What the task asks ->
Include in the output exactly the lines from the opening of the data through the line containing "have fcore : ∀", and nothing more.
---------- Data to examine
/-- R45: the successor reaches QUEUED and its predecessor is ended. -/
theorem becomeQueued_law (w : PresWf s) (k : KeyLaw s) {i : SlotIndex} (h : stateAt s i = some .admitted) (b : Bool) : KeyLaw (becomeQueued i b s) := by
  obtain ⟨x, hx, hxs⟩ := slot_of_state h
  -- slots of the result
  unfold becomeQueued
  generalize hf : (fun x : Slot => ({ x with state := .queued, isPartial := b, assemblyDeadline := none, lastActivity := s.time.uptime } : Slot)) = f
  have fcore : ∀ y, (f y).core = (y.key, y.revision, y.predecessor, false) := by subst hf; intro y; rfl
  have fst : ∀ y, (f y).state = .queued := by subst hf; intro y; rfl
  have W : PresWf (joinQueue i (modSlot i f s)) := by
    subst hf
    exact join_wf w (.inr (.inr (.inl h))) _ (by rw [hx]; rfl) (fun _ => rfl) (fun _ => rfl) fun _ => rfl
  generalize hv : joinQueue i (modSlot i f s) = v at W
  have sv : ∀ j, slotOf v j = if i = j then some (f x) else slotOf s j := by
    intro j; subst hv
    rw [slotOf_of_same (s := modSlot i f s) (t := joinQueue i (modSlot i f s)) rfl, slotOf_modSlot, hx]; rfl
  have pf : (f x).predecessor = x.predecessor := by have := fcore x; simp [Slot.core] at this; exact this.2.2.1
  have kf : (f x).key = x.key := by have := fcore x; simp [Slot.core] at this; exact this.1
  have hb : (slotOf v i).bind (·.predecessor) = x.predecessor := by rw [sv i, if_pos rfl]; exact pf
  cases hp : x.predecessor with
  | none =>
    have : endPredecessor i v = v := by unfold endPredecessor; rw [hb, hp]
    rw [this]
    -- no predecessor: no other slot of the key below; another slot may not have i as predecessor since i is assembling
    constructor
    · intro a c y z ne hy hz hk
      rw [sv] at hy hz
      split at hy
      · rename_i e; subst e
        rw [if_neg ne] at hz
        cases hy
        have := k.pair i c x z ne hx hz (by rw [← kf]; exact hk)
        rw [pf]; exact this
      · split at hz
        · rename_i e1 e; subst e
          cases hz
          have := k.pair a i y x ne hy hx (by rw [← kf]; exact hk)
          rw [pf]; exact this
        · exact k.pair a c y z ne hy hz hk
    · intro a c y hy hpy
      rw [sv] at hy
      split at hy
      · cases hy; rw [pf, hp] at hpy; cases hpy
      · obtain ⟨A, z, hz, B, C, D⟩ := k.succ a c y hy hpy
        have ic : i ≠ c := by
          rintro rfl
          rw [hx] at hz; cases hz
          rw [hxs] at B; cases B
        exact ⟨A, z, by rw [sv, if_neg ic]; exact hz, B, C, D⟩
  | some p =>
    obtain ⟨_, y, hy, B, C, D⟩ := k.succ i p x hx hp
    have ip : i ≠ p := by
      rintro rfl
      rw [hx] at hy; cases hy; rw [hxs] at B; cases B
    have vp : stateAt v p = some y.state := by
      unfold stateAt; rw [sv, if_neg ip, hy]; rfl
    -- the predecessor is freed in every case
    have freed : ∃ u, KeySame v u ∧ endPredecessor i v = modSlot i (fun y => { y with predecessor := none }) (freeSlot p u) := by
      unfold endPredecessor
      rw [hb, hp]
      simp only [vp]
      cases e : y.state
      · rw [e] at B; cases B
      · rw [e] at B; cases B
      · exact ⟨_, withdraw_same (old := .queued) (vp.trans (congrArg some e)) rfl _, rfl⟩
      · exact ⟨_, withdraw_same (old := .sounding) (vp.trans (congrArg some e)) rfl _, rfl⟩
      · exact ⟨_, withdraw_same (old := .shown) (vp.trans (congrArg some e)) rfl _, rfl⟩
      · exact ⟨_, withdraw_same (old := .pending) (vp.trans (congrArg some e)) rfl _, rfl⟩
      · exact ⟨_, .ofFrame (dropSlotEntry_keeps p).frame, rfl⟩
    obtain ⟨u, ku, hu⟩ := freed
    rw [hu]
    -- slots of the result: p gone, i queued without a predecessor, others as in s but forgetting p
    have su : ∀ j z, slotOf (modSlot i (fun y => { y with predecessor := none }) (freeSlot p u)) j = some z →
        j ≠ p ∧ ((j = i ∧ z.key = x.key ∧ z.predecessor = none ∧ z.state.assembling = false) ∨
          (j ≠ i ∧ ∃ z', slotOf s j = some z' ∧ z.key = z'.key ∧ z.revision = z'.revision ∧ z.state.assembling = z'.state.assembling ∧ z.predecessor = (z'.forget p).predecessor)) := by
      intro j z hz
      rw [slotOf_modSlot] at hz
      split at hz
      · rename_i e; subst e
        rw [slotOf_freeSlot, if_neg (Ne.symm ip)] at hz
        obtain ⟨z1, hz1, rfl⟩ := Option.map_eq_some_iff.1 hz
        obtain ⟨z2, hz2, rfl⟩ := Option.map_eq_some_iff.1 hz1
        obtain ⟨z3, hz3, c3⟩ := ku.get hz2
        rw [sv, if_pos rfl] at hz3
        cases hz3
        have c3 := core_eq c3
        have f1 := fcore x
        simp [Slot.core] at f1
        have g : (Slot.forget p z2).key = z2.key ∧ (Slot.forget p z2).state = z2.state := by unfold Slot.forget; split <;> exact ⟨rfl, rfl⟩
        refine ⟨ip, .inl ⟨rfl, ?_, rfl, ?_⟩⟩
        · show (Slot.forget p z2).key = _; rw [g.1, ← c3.1, kf]
        · show (Slot.forget p z2).state.assembling = _; rw [g.2, ← c3.2.2.2, f1.2.2.2]
      · rename_i ne
        rw [slotOf_freeSlot] at hz
        split at hz
        · cases hz
        · rename_i pj
          obtain ⟨z2, hz2, rfl⟩ := Option.map_eq_some_iff.1 hz
          obtain ⟨z3, hz3, c3⟩ := ku.get hz2
          rw [sv, if_neg ne] at hz3
          have c3 := core_eq c3
          refine ⟨Ne.symm pj, .inr ⟨Ne.symm ne, z3, hz3, ?_⟩⟩
          unfold Slot.forget
          rw [← c3.2.2.1]
          split <;> (refine ⟨c3.1.symm, c3.2.1.symm, c3.2.2.2.symm, ?_⟩) <;> simp [c3.2.2.1]
    have back : ∀ j z', j ≠ p → j ≠ i → slotOf s j = some z' → ∃ z, slotOf (modSlot i (fun y => { y with predecessor := none }) (freeSlot p u)) j = some z ∧
        z.key = z'.key ∧ z.revision = z'.revision ∧ z.state.assembling = z'.state.assembling := by
      intro j z' jp ji hz'
      obtain ⟨z2, hz2, c2⟩ := ku.get' (show slotOf v j = some z' by rw [sv, if_neg (Ne.symm ji)]; exact hz')
      have c2 := core_eq c2
      refine ⟨z2.forget p, ?_, ?_⟩
      · rw [slotOf_modSlot, if_neg (Ne.symm ji), slotOf_freeSlot, if_neg (Ne.symm jp), hz2]; rfl
      · unfold Slot.forget; split <;> exact ⟨c2.1, c2.2.1, c2.2.2.2⟩
    have third : ∀ j z, j ≠ i → j ≠ p → slotOf s j = some z → z.key ≠ x.key := by
      intro j z ji jp hz hk
      rcases k.pair i j x z (Ne.symm ji) hx hz hk.symm with e | e
      · rw [hp] at e; cases e; exact jp rfl
      · obtain ⟨_, w', hw', B', _, _⟩ := k.succ j i z hz e
        rw [hx] at hw'; cases hw'; rw [hxs] at B'; cases B'
    have ff : ∀ (z : Slot) c, c ≠ p → ((z.forget p).predecessor = some c ↔ z.predecessor = some c) := by
      intro z c ne; unfold Slot.forget; split
      · rename_i e; rw [e]; simp [Ne.symm ne]
      · rfl
    constructor
    · intro a c y1 z1 ne hy1 hz1 hk
      obtain ⟨ap, ha⟩ := su a y1 hy1
      obtain ⟨cp, hc⟩ := su c z1 hz1
      rcases ha with ⟨ai, k1, _⟩ | ⟨ai, y', hy', k1, _, _, p1⟩
      · rcases hc with ⟨ci, _⟩ | ⟨ci, z', hz', k2, _⟩
        · exact absurd (ai.trans ci.symm) ne
        · exact absurd (by rw [← k2, ← hk, k1]) (third c z' ci cp hz')
      · rcases hc with ⟨ci, k2, _⟩ | ⟨ci, z', hz', k2, _, _, p2⟩
        · exact absurd (by rw [← k1, hk, k2]) (third a y' ai ap hy')
        · rw [p1, p2, ff _ _ cp, ff _ _ ap]
          exact k.pair a c y' z' ne hy' hz' (by rw [← k1, ← k2, hk])
    · intro a c y1 hy1 hpy
      obtain ⟨ap, ha⟩ := su a y1 hy1
      rcases ha with ⟨_, _, e, _⟩ | ⟨ai, y', hy', k1, r1, s1, p1⟩
      · rw [e] at hpy; cases hpy
      · rw [p1] at hpy
        have cp : c ≠ p := by
          intro e; subst e; unfold Slot.forget at hpy
          split at hpy
          · cases hpy
          · rename_i n; exact n hpy
        rw [ff _ _ cp] at hpy
        obtain ⟨A, z', hz', B', C', D'⟩ := k.succ a c y' hy' hpy
        have ci : c ≠ i := by
          rintro rfl
          rw [hx] at hz'; cases hz'; rw [hxs] at B'; cases B'
        obtain ⟨z, hz, kz, rz, sz⟩ := back c z' cp ci hz'
        exact ⟨by rw [s1]; exact A, z, hz, by rw [sz]; exact B', by rw [kz, k1]; exact C', by rw [rz, r1]; exact D'⟩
--------------------
Written answer ->
/-- R45: the successor reaches QUEUED and its predecessor is ended. -/
theorem becomeQueued_law (w : PresWf s) (k : KeyLaw s) {i : SlotIndex} (h : stateAt s i = some .admitted) (b : Bool) : KeyLaw (becomeQueued i b s) := by
  obtain ⟨x, hx, hxs⟩ := slot_of_state h
  -- slots of the result
  unfold becomeQueued
  generalize hf : (fun x : Slot => ({ x with state := .queued, isPartial := b, assemblyDeadline := none, lastActivity := s.time.uptime } : Slot)) = f
  have fcore : ∀ y, (f y).core = (y.key, y.revision, y.predecessor, false) := by subst hf; intro y; rfl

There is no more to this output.